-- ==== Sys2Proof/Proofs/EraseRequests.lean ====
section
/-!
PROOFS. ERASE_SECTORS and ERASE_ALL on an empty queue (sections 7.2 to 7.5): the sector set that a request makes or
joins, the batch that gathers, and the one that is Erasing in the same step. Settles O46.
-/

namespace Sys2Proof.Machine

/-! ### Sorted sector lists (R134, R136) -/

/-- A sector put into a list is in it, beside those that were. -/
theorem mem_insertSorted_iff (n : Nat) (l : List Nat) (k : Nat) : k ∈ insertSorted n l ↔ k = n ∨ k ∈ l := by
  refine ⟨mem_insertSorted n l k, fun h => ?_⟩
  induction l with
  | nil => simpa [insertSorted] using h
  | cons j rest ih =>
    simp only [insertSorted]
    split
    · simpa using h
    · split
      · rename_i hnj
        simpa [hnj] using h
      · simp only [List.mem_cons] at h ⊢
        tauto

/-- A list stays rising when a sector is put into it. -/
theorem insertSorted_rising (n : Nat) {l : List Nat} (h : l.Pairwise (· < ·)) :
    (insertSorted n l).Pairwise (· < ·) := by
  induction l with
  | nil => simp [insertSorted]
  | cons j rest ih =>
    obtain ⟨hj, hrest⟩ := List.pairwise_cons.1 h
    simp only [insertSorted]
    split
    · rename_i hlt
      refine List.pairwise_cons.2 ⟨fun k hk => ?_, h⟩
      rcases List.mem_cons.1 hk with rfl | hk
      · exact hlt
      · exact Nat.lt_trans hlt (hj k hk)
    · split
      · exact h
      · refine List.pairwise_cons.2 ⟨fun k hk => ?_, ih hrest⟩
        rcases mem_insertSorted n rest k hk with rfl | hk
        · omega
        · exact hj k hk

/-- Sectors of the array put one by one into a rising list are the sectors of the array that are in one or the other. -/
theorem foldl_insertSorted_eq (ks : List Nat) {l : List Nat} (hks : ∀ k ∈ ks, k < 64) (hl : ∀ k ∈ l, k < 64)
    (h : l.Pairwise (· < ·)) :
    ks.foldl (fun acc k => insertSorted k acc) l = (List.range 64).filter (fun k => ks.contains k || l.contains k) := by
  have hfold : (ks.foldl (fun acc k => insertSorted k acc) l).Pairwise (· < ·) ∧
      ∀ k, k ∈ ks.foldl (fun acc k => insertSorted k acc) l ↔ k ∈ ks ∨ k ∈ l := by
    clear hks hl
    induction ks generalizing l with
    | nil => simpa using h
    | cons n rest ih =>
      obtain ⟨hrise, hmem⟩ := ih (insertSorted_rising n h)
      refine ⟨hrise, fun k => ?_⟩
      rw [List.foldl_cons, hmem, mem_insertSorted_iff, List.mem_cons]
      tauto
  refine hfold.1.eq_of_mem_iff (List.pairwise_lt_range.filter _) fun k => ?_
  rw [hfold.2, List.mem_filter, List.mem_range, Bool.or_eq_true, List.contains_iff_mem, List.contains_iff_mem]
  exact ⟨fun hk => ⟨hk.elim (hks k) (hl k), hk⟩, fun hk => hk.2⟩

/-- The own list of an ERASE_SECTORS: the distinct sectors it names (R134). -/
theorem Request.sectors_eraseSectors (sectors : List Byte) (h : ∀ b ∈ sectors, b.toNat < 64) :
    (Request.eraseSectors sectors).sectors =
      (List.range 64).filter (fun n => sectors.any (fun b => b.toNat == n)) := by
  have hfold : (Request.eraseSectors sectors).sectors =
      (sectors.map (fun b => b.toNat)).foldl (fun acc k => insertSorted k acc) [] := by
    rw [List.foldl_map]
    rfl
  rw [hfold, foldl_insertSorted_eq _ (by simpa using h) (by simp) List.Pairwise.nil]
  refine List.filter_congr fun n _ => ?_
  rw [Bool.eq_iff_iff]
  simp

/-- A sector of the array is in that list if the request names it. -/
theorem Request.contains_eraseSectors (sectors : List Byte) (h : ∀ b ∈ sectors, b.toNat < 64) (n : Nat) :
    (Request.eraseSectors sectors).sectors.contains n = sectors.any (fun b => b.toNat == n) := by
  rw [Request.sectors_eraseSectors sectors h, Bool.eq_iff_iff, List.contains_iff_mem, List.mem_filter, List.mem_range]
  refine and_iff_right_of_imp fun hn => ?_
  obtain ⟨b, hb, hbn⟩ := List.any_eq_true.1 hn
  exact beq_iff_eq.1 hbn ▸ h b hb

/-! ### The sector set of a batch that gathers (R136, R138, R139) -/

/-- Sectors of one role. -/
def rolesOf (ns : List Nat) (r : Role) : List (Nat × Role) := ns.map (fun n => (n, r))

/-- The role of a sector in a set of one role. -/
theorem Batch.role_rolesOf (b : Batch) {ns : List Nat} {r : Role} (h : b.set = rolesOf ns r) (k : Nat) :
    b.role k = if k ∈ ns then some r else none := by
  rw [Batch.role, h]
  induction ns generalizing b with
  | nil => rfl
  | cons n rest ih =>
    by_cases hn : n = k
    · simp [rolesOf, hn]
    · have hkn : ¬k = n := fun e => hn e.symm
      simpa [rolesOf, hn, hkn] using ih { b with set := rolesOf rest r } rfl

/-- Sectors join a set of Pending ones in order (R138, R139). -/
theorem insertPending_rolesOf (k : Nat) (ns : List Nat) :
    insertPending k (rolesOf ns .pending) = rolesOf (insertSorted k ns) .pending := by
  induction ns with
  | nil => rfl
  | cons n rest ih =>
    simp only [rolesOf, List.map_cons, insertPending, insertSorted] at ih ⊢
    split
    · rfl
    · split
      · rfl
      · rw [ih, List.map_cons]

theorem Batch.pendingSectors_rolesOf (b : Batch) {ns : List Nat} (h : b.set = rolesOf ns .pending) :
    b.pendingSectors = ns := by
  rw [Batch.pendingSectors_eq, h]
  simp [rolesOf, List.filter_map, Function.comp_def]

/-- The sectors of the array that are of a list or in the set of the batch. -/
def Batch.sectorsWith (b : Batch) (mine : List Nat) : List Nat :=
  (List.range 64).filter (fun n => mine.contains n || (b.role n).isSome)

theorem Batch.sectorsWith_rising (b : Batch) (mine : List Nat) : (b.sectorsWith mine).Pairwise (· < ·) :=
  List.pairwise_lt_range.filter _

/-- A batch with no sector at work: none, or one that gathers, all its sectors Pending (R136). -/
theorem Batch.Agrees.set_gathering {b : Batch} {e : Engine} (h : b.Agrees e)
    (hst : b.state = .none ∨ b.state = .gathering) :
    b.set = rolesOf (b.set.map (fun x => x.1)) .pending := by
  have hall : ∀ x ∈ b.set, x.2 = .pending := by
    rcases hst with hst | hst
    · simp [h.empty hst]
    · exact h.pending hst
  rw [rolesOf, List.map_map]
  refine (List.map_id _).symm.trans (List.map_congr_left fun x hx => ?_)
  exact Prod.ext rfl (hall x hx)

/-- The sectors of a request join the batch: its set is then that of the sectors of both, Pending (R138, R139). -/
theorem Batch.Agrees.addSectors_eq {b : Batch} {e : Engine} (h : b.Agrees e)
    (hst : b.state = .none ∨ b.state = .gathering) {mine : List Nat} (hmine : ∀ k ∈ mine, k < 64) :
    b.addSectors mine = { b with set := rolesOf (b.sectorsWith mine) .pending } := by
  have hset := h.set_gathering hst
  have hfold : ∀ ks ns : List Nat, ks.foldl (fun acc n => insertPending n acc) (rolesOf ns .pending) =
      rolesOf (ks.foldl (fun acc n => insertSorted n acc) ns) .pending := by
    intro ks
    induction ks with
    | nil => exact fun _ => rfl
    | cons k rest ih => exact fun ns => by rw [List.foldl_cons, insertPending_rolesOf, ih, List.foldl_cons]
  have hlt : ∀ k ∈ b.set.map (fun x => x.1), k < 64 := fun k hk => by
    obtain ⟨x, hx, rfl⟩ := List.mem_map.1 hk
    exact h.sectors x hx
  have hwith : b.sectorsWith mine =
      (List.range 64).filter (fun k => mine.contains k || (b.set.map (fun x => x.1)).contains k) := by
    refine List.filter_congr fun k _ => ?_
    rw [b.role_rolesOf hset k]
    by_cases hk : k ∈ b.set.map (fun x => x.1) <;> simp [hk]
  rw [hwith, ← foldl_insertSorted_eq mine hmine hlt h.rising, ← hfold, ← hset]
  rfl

* * *

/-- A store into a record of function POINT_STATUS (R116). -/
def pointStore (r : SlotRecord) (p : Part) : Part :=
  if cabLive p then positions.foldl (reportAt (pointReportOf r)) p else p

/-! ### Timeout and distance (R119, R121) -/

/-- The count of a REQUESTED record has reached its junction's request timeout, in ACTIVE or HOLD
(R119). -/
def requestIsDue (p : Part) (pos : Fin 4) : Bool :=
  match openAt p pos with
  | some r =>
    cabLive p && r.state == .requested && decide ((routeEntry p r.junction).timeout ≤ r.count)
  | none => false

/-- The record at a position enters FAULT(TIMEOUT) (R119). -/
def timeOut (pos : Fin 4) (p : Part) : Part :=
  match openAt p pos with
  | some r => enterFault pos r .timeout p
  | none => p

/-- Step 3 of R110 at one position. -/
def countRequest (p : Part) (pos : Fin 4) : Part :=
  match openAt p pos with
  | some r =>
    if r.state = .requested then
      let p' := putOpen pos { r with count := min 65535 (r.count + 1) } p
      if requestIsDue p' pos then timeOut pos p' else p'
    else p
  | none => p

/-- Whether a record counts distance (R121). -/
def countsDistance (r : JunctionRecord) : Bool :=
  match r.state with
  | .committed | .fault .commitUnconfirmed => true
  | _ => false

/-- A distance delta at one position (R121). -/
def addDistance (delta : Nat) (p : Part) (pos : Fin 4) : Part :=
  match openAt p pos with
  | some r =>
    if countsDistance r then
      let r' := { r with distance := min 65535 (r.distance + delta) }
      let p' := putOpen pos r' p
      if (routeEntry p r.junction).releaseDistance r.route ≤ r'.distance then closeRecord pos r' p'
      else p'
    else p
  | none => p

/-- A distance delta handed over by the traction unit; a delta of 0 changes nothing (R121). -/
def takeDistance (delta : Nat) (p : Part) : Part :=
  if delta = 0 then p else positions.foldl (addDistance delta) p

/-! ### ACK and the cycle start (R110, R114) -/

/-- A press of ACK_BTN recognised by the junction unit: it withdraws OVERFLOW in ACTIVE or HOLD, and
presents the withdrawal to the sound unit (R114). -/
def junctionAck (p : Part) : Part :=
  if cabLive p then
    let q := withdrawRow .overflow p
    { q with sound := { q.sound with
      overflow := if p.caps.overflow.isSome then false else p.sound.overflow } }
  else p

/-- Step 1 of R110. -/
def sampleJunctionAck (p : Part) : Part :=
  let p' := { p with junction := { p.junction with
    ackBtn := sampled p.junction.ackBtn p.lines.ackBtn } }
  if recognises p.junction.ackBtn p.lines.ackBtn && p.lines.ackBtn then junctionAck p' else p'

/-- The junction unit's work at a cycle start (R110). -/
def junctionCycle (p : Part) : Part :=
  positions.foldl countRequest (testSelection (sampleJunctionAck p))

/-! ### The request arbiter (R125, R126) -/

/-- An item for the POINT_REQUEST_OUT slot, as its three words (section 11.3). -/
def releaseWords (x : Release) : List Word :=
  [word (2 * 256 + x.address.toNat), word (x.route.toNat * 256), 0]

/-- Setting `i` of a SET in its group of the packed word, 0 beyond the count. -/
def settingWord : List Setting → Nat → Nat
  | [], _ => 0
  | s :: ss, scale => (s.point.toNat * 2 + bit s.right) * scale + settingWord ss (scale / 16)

What you have to do:
Only the lines above from the one with "(insertSorted n l).Pairwise (· < ·) := by" up to and including the one with "names it. -/" should be repeated, exactly as written.

Worked solution:
    (insertSorted n l).Pairwise (· < ·) := by
  induction l with
  | nil => simp [insertSorted]
  | cons j rest ih =>
    obtain ⟨hj, hrest⟩ := List.pairwise_cons.1 h
    simp only [insertSorted]
    split
    · rename_i hlt
      refine List.pairwise_cons.2 ⟨fun k hk => ?_, h⟩
      rcases List.mem_cons.1 hk with rfl | hk
      · exact hlt
      · exact Nat.lt_trans hlt (hj k hk)
    · split
      · exact h
      · refine List.pairwise_cons.2 ⟨fun k hk => ?_, ih hrest⟩
        rcases mem_insertSorted n rest k hk with rfl | hk
        · omega
        · exact hj k hk

/-- Sectors of the array put one by one into a rising list are the sectors of the array that are in one or the other. -/
theorem foldl_insertSorted_eq (ks : List Nat) {l : List Nat} (hks : ∀ k ∈ ks, k < 64) (hl : ∀ k ∈ l, k < 64)
    (h : l.Pairwise (· < ·)) :
    ks.foldl (fun acc k => insertSorted k acc) l = (List.range 64).filter (fun k => ks.contains k || l.contains k) := by
  have hfold : (ks.foldl (fun acc k => insertSorted k acc) l).Pairwise (· < ·) ∧
      ∀ k, k ∈ ks.foldl (fun acc k => insertSorted k acc) l ↔ k ∈ ks ∨ k ∈ l := by
    clear hks hl
    induction ks generalizing l with
    | nil => simpa using h
    | cons n rest ih =>
      obtain ⟨hrise, hmem⟩ := ih (insertSorted_rising n h)
      refine ⟨hrise, fun k => ?_⟩
      rw [List.foldl_cons, hmem, mem_insertSorted_iff, List.mem_cons]
      tauto
  refine hfold.1.eq_of_mem_iff (List.pairwise_lt_range.filter _) fun k => ?_
  rw [hfold.2, List.mem_filter, List.mem_range, Bool.or_eq_true, List.contains_iff_mem, List.contains_iff_mem]
  exact ⟨fun hk => ⟨hk.elim (hks k) (hl k), hk⟩, fun hk => hk.2⟩

/-- The own list of an ERASE_SECTORS: the distinct sectors it names (R134). -/
theorem Request.sectors_eraseSectors (sectors : List Byte) (h : ∀ b ∈ sectors, b.toNat < 64) :
    (Request.eraseSectors sectors).sectors =
      (List.range 64).filter (fun n => sectors.any (fun b => b.toNat == n)) := by
  have hfold : (Request.eraseSectors sectors).sectors =
      (sectors.map (fun b => b.toNat)).foldl (fun acc k => insertSorted k acc) [] := by
    rw [List.foldl_map]
    rfl
  rw [hfold, foldl_insertSorted_eq _ (by simpa using h) (by simp) List.Pairwise.nil]
  refine List.filter_congr fun n _ => ?_
  rw [Bool.eq_iff_iff]
  simp

/-- A sector of the array is in that list if the request names it. -/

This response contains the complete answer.